# WORK REQUEST:
The required output consists solely of the lines from the top of the listing through the line containing "let w0 := (w 0).toNat", transcribed exactly.

⟨

-- ==== Sys2Proof/Machine/LaunchEv.lean ====
section
/-!
DEFINITION. Launches: checks, placement, completion, and the launch watchdog (R312, R315 to R319, R394).
-/

namespace Sys2Proof.Machine

open Sys2Proof

/-! ## Checks (R315) -/

/-- XEXT of a code. -/
def extentOf (code : Nat) : Nat := 4 * 2 ^ code

/-- The partition holds stripes: a block with every field zero holds none (R369). -/
def Assign.holds (a : Assign) : Bool :=
  a.xcode != 0 || a.xbase != 0 || a.hbm.any (fun w => w.2 != 0) || a.dsm.any (fun w => w.2 != 0)

/-- The stripes of a partition: first, and how many. -/
def Assign.stripes (a : Assign) : Nat × Nat := (a.xbase, if a.holds then extentOf a.xcode else 0)

/-- The first check: fields in range and aligned, reserved fields zero. -/
def launchFieldsOk (ws : List Word) : Bool :=
  let w := fun (i : Nat) => (nth ws i 0).toNat
  let xreq := bits (w 0) 37 28
  let stk := bits (w 6) 31 0
  pktReserved ws && bits (w 0) 47 46 != 3 && (xreq == 0x3FF || (decide (xreq < 512) && xreq % extentOf (bits (w 0) 45 43) == 0))
    && w 2 % 4 == 0 && w 5 % 65536 == 0 && w 7 % 65536 == 0
    && stk % 4096 == 0 && decide (4096 ≤ stk) && decide (stk ≤ 131072) && decide (bits (w 6) 63 32 ≤ 256)

/-- A feature set lies within another. -/
def setWithin (a b : List Word) : Bool := (List.range 4).all (fun k => nth a k 0 &&& ~~~(nth b k 0) == 0)

/-- The status of the checks of a LAUNCH, in their order; 0 where it may be placed. -/
def launchStatus (s : State) (part q : Nat) (ws : List Word) : Nat :=
  let p := s.part part
  let w0 := (nth ws 0 0).toNat
  let ext := extentOf (bits w0 45 43)
  let xreq := bits w0 37 28
  let has := p.assign.stripes
  if !launchFieldsOk ws then cILLOP
  else if !(s.queue part q).refs.contains (pktObj ws) then cILLOP
  else if !setWithin (match Table.find (pktObj ws) p.objects with | some o => o.features | none => []) p.accept then cFEATOFF
  else if bit w0 49 && !p.assign.placeRight then cPRIV
  else if decide (has.2 < ext) || (xreq != 0x3FF && !(decide (has.1 ≤ xreq) && decide (xreq + ext ≤ has.1 + has.2))) then cILLOP
  else if p.memKey = none then cPROT
  else 0

/-- The launch of a packet that passed its checks. -/
def launchOf (part q : Nat) (index : Nat) (ws : List Word) : Launch :=
  let w := fun (i : Nat) => nth ws i 0
  let w0 := (w 0).toNat
  { part := part, queue := q, index := w64 index, cookie := w 1, ident := 0, obj := pktObj ws, entry := w 2, arg := w 3, faultH := w 4,
    fmode := bits w0 47 46, trapHold := bit w0 50, placeCtl := bit w0 49, overlap := bit w0 48, xreq := bits w0 37 28, xbase := 0,
    xext := extentOf (bits w0 45 43), rootDie := bits w0 42 40, svcBase := w 5, stkBase := w 7, stkSize := bits (w 6).toNat 31 0,
    ovfSize := bits (w 6).toNat 63 32, phase := 0, frozenT := none, nextTicket := 1, status := .checked, result := 0, held := false, heldOwed := false,
    preempt := [], placedAt := 0, savedFor := 0, digest := none, dies := [] }

/-- The launch has reached its last placement (R318). -/
def lastPlacement (s : State) (l : Nat) : Bool :=
  match Table.find l s.launches with
  | some v =>
    v.status == .placed && (s.threadsOf l).all (fun t => match t.status with | .blocked (.segwait _ _ _) => true | _ => false)
      && s.runs.all (fun r => r.2.launch != l || r.2.status == .running || r.2.status == .ended)
  | none => false

/-- The first fetched LAUNCH of a queue that has not been checked, with what stands before it. -/
def nextLaunchPacket (s : State) (part q : Nat) : Option (List (Nat × List Word × Option Nat) × Nat × List Word × Nat) :=
  let live := (s.queue part q).live
  let fresh := fun (p : Nat × List Word × Option Nat) => match p.2.2 with | some l => (Table.find l s.launches).isNone | none => false
  match live.find? fresh with
  | some (i, ws, some l) => some (live.takeWhile (fun p => !fresh p), i, ws, l)
  | _ => none

/-- A LAUNCH with packet index i may start, given the packets of its queue before it that are not complete (R318): with OVERLAP it waits for
the last placement of the launch just before it alone, which where that one is complete is past. -/
def mayStart (s : State) (before : List (Nat × List Word × Option Nat)) (i : Nat) (overlap : Bool) : Bool :=
  match before.getLast? with
  | none => true
  | some (j, _, some l) => overlap && (if j + 1 = i then lastPlacement s l else true)
  | some (_, _, none) => false

/-- A checked launch may still start (R318). -/
def startsNow (s : State) (v : Launch) : Bool :=
  mayStart s ((s.queue v.part v.queue).live.takeWhile (fun p => p.1 != v.index.toNat)) v.index.toNat v.overlap

/-- LAUNCH: the next launch packet of a queue that may start is checked; it waits for its rectangle, or completes with a status. -/
def execLaunch (part q : Nat) (s : State) : Out :=
  match nextLaunchPacket s part q with
  | none => .next s
  | some (before, i, ws, l) =>
    if !mayStart s before i (bit (nth ws 0 0).toNat 48) || (s.part part).tdi != 2 then .next s else
    let st := launchStatus s part q ws
    if st ≠ 0 then .next (finishPacket part q i ws st s) else .next (s.setLaunch l (launchOf part q i ws))

/-! ## Placement (R315, R316, R319) -/

/-- Two ranges of stripes meet. -/
def stripesMeet (a n b m : Nat) : Bool := decide (a < b + m) && decide (b < a + n)

/-- The rectangle is free and lies on AVAILABLE dies (R315, R391). -/
def rectFree (s : State) (x n : Nat) : Bool :=
  s.launches.all (fun v => !v.2.isPlaced || !stripesMeet x n v.2.xbase v.2.xext)
    && (List.range 8).all (fun d => available s d || !stripesMeet x n (64 * d) 64)

/-- Where a checked launch goes now; none while it waits. -/
def rectangleFor (s : State) (v : Launch) : Option Nat :=
  if v.xreq ≠ 0x3FF then (if rectFree s v.xreq v.xext then some v.xreq else none) else
  let has := (s.part v.part).assign.stripes
  ((List.range (has.2 / v.xext)).map (fun i => has.1 + i * v.xext)).find? (fun x => rectFree s x v.xext)

/-- The launch comes before another in the order of R319. -/
def placedFirst (s : State) (a b : Nat × Launch) : Bool :=
  decide (launchPrio s b.2 < launchPrio s a.2) || (launchPrio s a.2 == launchPrio s b.2 && decide (a.1 < b.1))

/-- The launch that a queue's next LAUNCH packet will be, where R318 allows it to start and it passes its checks. -/
def arriving (s : State) (part q : Nat) : Option (Nat × Launch) :=
  match nextLaunchPacket s part q with
  | none => none
  | some (before, i, ws, l) =>
    if mayStart s before i (bit (nth ws 0 0).toNat 48) && (s.part part).tdi == 2 && launchStatus s part q ws == 0 then
      some (l, launchOf part q i ws)
    else none

/-- Every launch that R318 allows to start and that is not placed: those checked, and those whose check is still to come. -/
def startable (s : State) : List (Nat × Launch) :=
  s.launches.filter (fun w => w.2.status == .checked && startsNow s w.2)
    ++ s.parts.flatMap (fun p => p.2.queues.filterMap (fun q => arriving s p.1 q.1))

/-- The physical pages of a range of the partition, where every page lies where a test asks; with `rw`, it may be read and written too
(R316). -/
def rangePages (s : State) (part base size : Nat) (rw : Bool) (ok : Loc → Bool) : Option (List Nat) :=
  (List.range (size / 4096)).foldr (fun i acc =>
    match acc with
    | none => none
    | some ps =>
      let va := base + 4096 * i
      if !inSpace va then none else
      match walk s part (va % 2 ^ 57) with
      | .leaf e =>
        let pa := e.pa + (va % 2 ^ 57 - e.va)
        if (!rw || (e.r && e.w)) && ok (locOf pa) then some (pa :: ps) else none
      | _ => none) (some [])

/-- Die shared memory, or HBM, of a die. -/
def inDsm (d : Nat) : Loc → Bool
  | .dsm e _ => e == d
  | _ => false
def inHbm (d : Nat) : Loc → Bool
  | .hbm j _ => j / 2 == d
  | _ => false

/-- The start of the stack window of a core (R316). -/
def stackWindow (v : Launch) (core : Nat) : Nat := v.stkBase.toNat + core * (65536 + 4096 * v.ovfSize + v.stkSize)

/-- The windows of a core are where R316 wants them. -/
def coreWindowOk (s : State) (v : Launch) (core : Nat) : Bool :=
  let ovf := stackWindow v core + 65536
  (rangePages s v.part ovf (4096 * v.ovfSize) false (inHbm (core / 8))).isSome
    && (rangePages s v.part (ovf + 4096 * v.ovfSize) v.stkSize true (inDsm (core / 8))).isSome

/-- The service areas, by die; none where one of them or a stack window is not where it has to be. -/
def launchWindows (s : State) (v : Launch) : Option (Table (List Nat)) :=
  if !(launchCores v).all (coreWindowOk s v) then none else
  ((List.range 8).filter (launchHasDie v)).foldr (fun d acc =>
    match acc, rangePages s v.part (v.svcBase.toNat + 65536 * d) 65536 true (inDsm d) with
    | some t, some ps => some (Table.set d ps t)
    | _, _ => none) (some [])

/-- The stripe buffers and the ring windows of a rectangle read zero (R253). -/
def zeroBuffers (x n : Nat) (s : State) : State :=
  let outside := fun (a : Nat) => decide (a < x * 262144) || decide ((x + n) * 262144 ≤ a)
  { s with
    stripeBuf := s.stripeBuf.filter (fun c => outside c.1)
    ringBuf := s.ringBuf.filter (fun c => outside c.1)
    errors := s.errors.filter (fun e => e.1 == 0 || outside e.2) }

/-- A core's state for a launch at its placement (R28, R316, R334). -/
def launchCtx (v : Launch) (core : Nat) : CoreCtx :=
  let ovf := stackWindow v core + 65536
  { CoreCtx.blank with stkOvf := w64 ovf, stkBase := w64 (ovf + 4096 * v.ovfSize), stkSize := w64 v.stkSize }

/-- The launch is placed at a rectangle, with its windows. -/
def placeLaunch (l : Nat) (v : Launch) (svc : Table (List Nat)) (s : State) : State :=
  let p := s.part v.part
  let v1 := { v with
    status := .placed, placedAt := s.time, ident := w64 (v.part * 2 ^ 32 + p.placedCnt % 2 ^ 32)
    dies := Table.mapVals (fun _ ps => { LaunchDie.blank with svc := ps }) svc }
  let s1 := (zeroBuffers v.xbase v.xext (s.setPart v.part { p with placedCnt := p.placedCnt + 1 })).setLaunch l v1
  let s2 := (launchCores v).foldl (fun t c => t.setCtx (some l) c (launchCtx v c)) s1
  createThread l v.rootDie false 0 v.entry v.arg 0 0 true (presentView s2 l) View.zero s2

/-- The packet of a launch completes, where its entry has not been written. -/
def endPacket (v : Launch) (status : Nat) (held : Bool) (s : State) : State :=
  if (s.queue v.part v.queue).live.any (fun p => p.1 == v.index.toNat) then
    completePacket v.part v.queue v.index.toNat v.cookie v.ident 1 status held s
  else s

/-- A launch that cannot be placed completes with a status. -/
def failLaunch (l : Nat) (v : Launch) (status : Nat) (s : State) : State :=
  endPacket v status false { s with launches := Table.erase l s.launches }

/-- LAUNCH_PLACEMENT, its walks served after the pending reductions (R258): the rectangle of a launch that R318 still allows to start is free, and no launch that comes before it fits (R319). -/
def execLaunchPlacement (launch : Nat) (s : State) : Out :=
  match Table.find launch s.launches with
  | none => .next s
  | some v =>
    if v.status ≠ .checked ∨ (s.part v.part).tdi ≠ 2 ∨ startsNow s v = false then .next s else
    match rectangleFor s v with
    | none => .next s
    | some x =>
      if (startable s).any (fun w => placedFirst s w (launch, v) && (rectangleFor s w.2).isSome) then .next s else
      let u := { v with xbase := x }
      if !launchHasDie u v.rootDie then .next (failLaunch launch v cILLOP s) else
      let s1 := settleQueues s
      match launchWindows s1 u with
      | none => .next (failLaunch launch v cPROT s1)
      | some svc => .next (placeLaunch launch u svc s1)

/-! ## Completion (R317, R326) -/

/-- A posted reduction of an operator to memory of the launch's partition waits in a write queue. -/
def operWrites (s : State) (v : Launch) : Bool :=
  s.wqueue.any (fun q => q.2.any (fun e => e.ops.any (fun r => decide (2 ^ 40 ≤ r.owner) && ownsUnit s v.part r.pa)))

/-- A continuation of the launch has a posted access to perform. -/
def threadWrites (s : State) (l : Nat) : Bool :=
  s.posted.any (fun p => markOf s p.owner == l + 1) || s.reds.any (fun r => markOf s r.owner == l + 1)
    || s.wqueue.any (fun q => q.2.any (fun e => e.ops.any (fun r => markOf s r.owner == l + 1)))

/-- Everything that the launch did has ended (R317): its continuations, which performed their posted accesses as they exited (log 40), its
runs, copies, signals and faults, and what its operators and windows posted. -/
def launchDone (s : State) (l : Nat) (v : Launch) : Bool :=
  (s.threadsOf l).isEmpty && s.runs.all (fun r => r.2.launch != l || r.2.status == .ended)
    && s.copies.all (fun c => c.launch != l || c.placement.isSome) && s.flushes.all (fun j => j.launch != some l)
    && s.faults.all (fun f => f.launch != l) && v.dies.all (fun d => d.2.slots.isEmpty)
    && s.outbound.all (fun w => w.launch != l + 1 || w.failed) && s.segLoads.all (fun j => j.launch != l)
    && !threadWrites s l && !operWrites s v

/-- The placement records that wait for a launch of a partition are discarded (R317); its continuations, which would get others, are gone. -/
def dropReports (part l : Nat) (s : State) : State :=
  s.mapPlace part (fun p => { p with owed := p.owed.filter (fun a => a.launch != some l) })

/-- Delivers the KIND 0x05 records of the PREEMPTs of a launch. -/
def reportPreempts (l : Nat) (v : Launch) (s : State) : State :=
  (v.preempt.foldl (fun t p => deliver p.1 p.2.1 5 p.2.2.toNat 0 0 v.ident 0 t) s).mapLaunch l (fun x => { x with preempt := [] })

/-- The launch is gone: its runs, records, epochs and core state with it, and the marks of its runs on the replica table (R348).  A PREEMPT of it that has no record
yet gets its record (R185, R327). -/
def eraseLaunch (l : Nat) (s0 : State) : State :=
  let s := match Table.find l s0.launches with | some v => reportPreempts l v s0 | none => s0
  let part := match Table.find l s.launches with | some v => v.part | none => 16
  let gone : State := { dropReports part l s with
    launches := Table.erase l s.launches
    runs := s.runs.filter (fun r => r.2.launch != l)
    ctxs := s.ctxs.filter (fun c => c.1 / 128 != l + 1)
    epochs := s.epochs.filter (fun e => e.1 / 2 ^ 48 != l + 1)
    probes := s.probes.filter (fun p => p.launch != l)
    outbound := s.outbound.filter (fun w => w.launch != l + 1)
    copies := s.copies.filter (fun c => c.launch != l || c.placement.isSome) }
  refloorTable part gone

/-- The completion entry of a launch that is held, with HELD = 1 (R326). -/
def reportHeldEntry (l : Nat) (v : Launch) (s : State) : State :=
  endPacket v v.result true (s.mapLaunch l (fun x => { x with heldOwed := false }))

/-- LAUNCH_COMPLETE: the entry of a launch that has ended; for one that is held, its entry alone (R326). -/
def execLaunchComplete (launch : Nat) (s : State) : Out :=
  match Table.find launch s.launches with
  | none => .next s
  | some v =>
    if v.heldOwed && v.status != .halting then .next (reportHeldEntry launch v s)
    else if (v.status == .placed || (v.status == .halting && !v.held && v.result != 0)) && launchDone s launch v then
      .next (endPacket v v.result false (eraseLaunch launch s))
    else .next s

/-! ## The launch watchdog (R394) -/

/-- LAUNCH_WATCHDOG_EXPIRY. -/
def execLaunchWatchdogExpiry (launch : Nat) (s : State) : Out :=
  match Table.find launch s.launches with
  | none => .next s
  | some v =>
    let limit := (s.part v.part).limit
    if limit = 0 ∨ v.isPlaced = false ∨ s.time < v.placedAt + limit * 1000000 then .next s
    else .next (haltLaunchAs launch cTIMEOUT false s)

end Sys2Proof.Machine
end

⟩

# OUTPUT:
-- ==== Sys2Proof/Machine/LaunchEv.lean ====
section
/-!
DEFINITION. Launches: checks, placement, completion, and the launch watchdog (R312, R315 to R319, R394).
-/

namespace Sys2Proof.Machine

open Sys2Proof

/-! ## Checks (R315) -/

/-- XEXT of a code. -/
def extentOf (code : Nat) : Nat := 4 * 2 ^ code

/-- The partition holds stripes: a block with every field zero holds none (R369). -/
def Assign.holds (a : Assign) : Bool :=
  a.xcode != 0 || a.xbase != 0 || a.hbm.any (fun w => w.2 != 0) || a.dsm.any (fun w => w.2 != 0)

/-- The stripes of a partition: first, and how many. -/
def Assign.stripes (a : Assign) : Nat × Nat := (a.xbase, if a.holds then extentOf a.xcode else 0)

/-- The first check: fields in range and aligned, reserved fields zero. -/
def launchFieldsOk (ws : List Word) : Bool :=
  let w := fun (i : Nat) => (nth ws i 0).toNat
  let xreq := bits (w 0) 37 28
  let stk := bits (w 6) 31 0
  pktReserved ws && bits (w 0) 47 46 != 3 && (xreq == 0x3FF || (decide (xreq < 512) && xreq % extentOf (bits (w 0) 45 43) == 0))
    && w 2 % 4 == 0 && w 5 % 65536 == 0 && w 7 % 65536 == 0
    && stk % 4096 == 0 && decide (4096 ≤ stk) && decide (stk ≤ 131072) && decide (bits (w 6) 63 32 ≤ 256)

/-- A feature set lies within another. -/
def setWithin (a b : List Word) : Bool := (List.range 4).all (fun k => nth a k 0 &&& ~~~(nth b k 0) == 0)

/-- The status of the checks of a LAUNCH, in their order; 0 where it may be placed. -/
def launchStatus (s : State) (part q : Nat) (ws : List Word) : Nat :=
  let p := s.part part
  let w0 := (nth ws 0 0).toNat
  let ext := extentOf (bits w0 45 43)
  let xreq := bits w0 37 28
  let has := p.assign.stripes
  if !launchFieldsOk ws then cILLOP
  else if !(s.queue part q).refs.contains (pktObj ws) then cILLOP
  else if !setWithin (match Table.find (pktObj ws) p.objects with | some o => o.features | none => []) p.accept then cFEATOFF
  else if bit w0 49 && !p.assign.placeRight then cPRIV
  else if decide (has.2 < ext) || (xreq != 0x3FF && !(decide (has.1 ≤ xreq) && decide (xreq + ext ≤ has.1 + has.2))) then cILLOP
  else if p.memKey = none then cPROT
  else 0

/-- The launch of a packet that passed its checks. -/
def launchOf (part q : Nat) (index : Nat) (ws : List Word) : Launch :=
  let w := fun (i : Nat) => nth ws i 0
  let w0 := (w 0).toNat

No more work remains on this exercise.